Source records
theorem premises_NumberedBarriers :
    (∃ (s : State) (v : View) (arv : Bool) (rcv : Option SReg) (n : BitVec 8) (count : BitVec 7) (dlv : Option SReg) (x :
      NBar), s.Slotted v ∧ (Instr.barn arv rcv n count dlv).wf = true ∧ s.Room 0 ∧ v.Alone ∧ v.wid < 32 ∧ v.w.barn = [] ∧
      (∀ d, rcv = some d → s.scalarOver d = false) ∧ x = v.b.nbar n.toNat ∧ x.warr.getLsbD v.wid = false ∧ (count = 0 ∨
      x.count = 0 ∨ count.toNat = x.count) ∧ ((x.count = 0 ∧ count = 0) ∨ x.arrivals + 1 < max x.count count.toNat))
    ∧ (∃ (s : State) (v : View) (arv : Bool) (rcv : Option SReg) (n : BitVec 8) (count : BitVec 7) (dlv : Option SReg) (x :
      NBar) (val : Word64), s.Slotted v ∧ (Instr.barn arv rcv n count dlv).wf = true ∧ s.Room 0 ∧ v.Alone ∧ v.wid < 32 ∧
      v.w.barn = [] ∧ v.sl.pending = [] ∧ (∀ d, rcv = some d → s.scalarOver d = false) ∧ x = v.b.nbar n.toNat ∧
      x.warr.getLsbD v.wid = false ∧ x.held = [] ∧ x.rcv = [] ∧ (∀ w y k, tget v.b.waves w = some y → (y.slot k).status ≠
      .barn n.toNat x.parity true) ∧ (count = 0 ∨ x.count = 0 ∨ count.toNat = x.count) ∧ max x.count count.toNat ≠ 0 ∧ max
      x.count count.toNat ≤ x.arrivals + 1 ∧ val =
      (match dlv with | some a => if (x.dwave.elim true fun w => decide (v.wid < w)) then s.sread s.cur a else x.value | none => x.value))
    ∧ (∃ (s : State) (v : View) (arv : Bool) (rcv : Option SReg) (n : BitVec 8) (count : BitVec 7) (dlv : Option SReg) (x :
      NBar), s.Slotted v ∧ v.Alone ∧ v.w.barn = [] ∧ (∀ d, rcv = some d → s.scalarOver d = false) ∧ x = v.b.nbar n.toNat ∧
      x.warr.getLsbD v.wid = true)
    ∧ (∃ (s : State) (v : View) (arv : Bool) (rcv : Option SReg) (n : BitVec 8) (count : BitVec 7) (dlv : Option SReg),
      s.Slotted v ∧ v.Handles ∧ v.w.barn = [] ∧ (v.b.nbar n.toNat).warr.getLsbD v.wid = false ∧ count ≠ 0 ∧ (v.b.nbar
      n.toNat).count ≠ 0 ∧ count.toNat ≠ (v.b.nbar n.toNat).count) :=
  ⟨⟨nb { nb0 with count := 4 }, vw (nb { nb0 with count := 4 }), false, some 4, 3, 4, some 6, { nb0 with count := 4 },
    slotted, d, room, alone, d, d, (fun _ h => by cases h; exact d), d, d, d, d⟩,
   ⟨nb { nb0 with count := 3 }, vw (nb { nb0 with count := 3 }), false, some 4, 3, 3, some 6, { nb0 with count := 3 }, _,
    slotted, d, room, alone, d, d, d, (fun _ h => by cases h; exact d), d, d, d, d, (tslots (P := fun x => x ≠ .barn 3
    true true)), d, d, d, rfl⟩,
   ⟨nb { nb0 with warr := 5 }, vw (nb { nb0 with warr := 5 }), false, some 4, 3, 9, some 6, { nb0 with warr := 5 }, slotted,
    alone, d, (fun _ h => by cases h; exact d), d, d⟩,
   ⟨handled (nb nb0), vw (handled (nb nb0)), false, some 4, 3, 6, some 6, slotted, handles, d, d, d, d, d⟩⟩
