-- ==== Sys2Proof/Word.lean ====
section
/-! DEFINITION. The widths the spec uses for words, and the type of sparse tables. -/

namespace Sys2Proof

abbrev Byte := BitVec 8
abbrev Word64 := BitVec 64
abbrev Word32 := BitVec 32

/-- A sparse table: pairs of a key and a value, keys strictly rising, no entry for a key that holds its
default.  The operations on tables are in Sys2Proof/Machine/Tab.lean. -/
abbrev Tab (α : Type) := List (Nat × α)

end Sys2Proof
end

▶ _Aim of the exercise_: Please copy only the lines from the one with "in Sys2Proof/Machine/Tab.lean. -/" through the final line of the records above, both ends included.

▶ _Answer for the task_:
default.  The operations on tables are in Sys2Proof/Machine/Tab.lean. -/
abbrev Tab (α : Type) := List (Nat × α)

end Sys2Proof
end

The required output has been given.